Non-capturing metacharacters ("? :","? = "Or "?! ") Skip some parts of the regular expression.

In the following example, the first five words (consisting of one or more non-blank characters) will be remembered, and only four of them will appear in the replacement text:

Dim re, S

Set Re = new Regexp

Re. pattern = "(/S +)/S + (/S +)"

S = "VBScript is not very cool ."

Msgbox re. Replace (S, "$1 $2 $4 $5 ")

The output of this Code is 9-20.

 

Figure 9-20

Note that in this code, a pair (/S +)/S + is added for each Pronoun in the string. This allows the code to better control the strings to be processed. You can prevent the tail of a string from being added to the string to be displayed. Make sure that the output meets your requirements when using backreferencing!

8. Test Method

The test method performs regular expression search on the string and returns a Boolean value indicating whether the matching is successful. See table 9-8.

Table 9-8

Code

Object. Test (string)

Object

Regexp object

String

Execution object for regular expression search-required

If the match succeeds, the test method returns true; otherwise, false. This applies to determining whether a string contains a certain pattern. Note that you often need to set the mode to case sensitive, as shown in the following example:

Dim re, S

Set Re = new Regexp

Re. ignorecase = true

Re. pattern = "http: // (/W + [/W-] */W +/.) */W +"

S = "some long string with http://www.wrox.com buried in it ."

If Re. test (s) then

Msgbox "found a URL ."

Else

Msgbox "No URL found ."

End if

The output of this Code is 9-21.

Contact Us

The content source of this page is from Internet, which doesn't represent Alibaba Cloud's opinion; products and services mentioned on that page don't have any relationship with Alibaba Cloud. If the content of the page makes you feel confusing, please write us an email, we will handle the problem within 5 days after receiving your email.

If you find any instances of plagiarism from the community, please send an email to: info-contact@alibabacloud.com and provide relevant evidence.
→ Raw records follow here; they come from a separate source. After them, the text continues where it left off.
-- ==== Sys2Proof/Machine/System.lean ====
section
/-! DEFINITION. RETI, SVC, HALT (45_system.md R200 to R205). -/

namespace Sys2Proof.Machine

/-- RETI (R200, R201). -/
def execReti (s : State) : Result := guarded .reti s (complete s (s.pc + 2#16) (trapReturn s))

/-- SVC (R202): the trap through FFFEh, whose saved PC is the address after the SVC. -/
def execSvc (s : State) : Result := guarded .svc s (takeException .svc (s.pc + 2#16) s)

/-- HALT (R204): privileged; the I flag does not help. -/
def execHalt (s : State) : Result :=
  guarded .halt s (.next { s with halted := true, pc := s.pc + 2#16 })

end Sys2Proof.Machine
end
A staff member will contact you within 5 working days.

A Free Trial That Lets You Build Big!

Start building with 50+ products and up to 12 months usage for Elastic Compute Service

  • Sales Support

    1 on 1 presale consultation

  • After-Sales Support

    24/7 Technical Support 6 Free Tickets per Quarter Faster Response

  • Alibaba Cloud offers highly flexible support services tailored to meet your exact needs.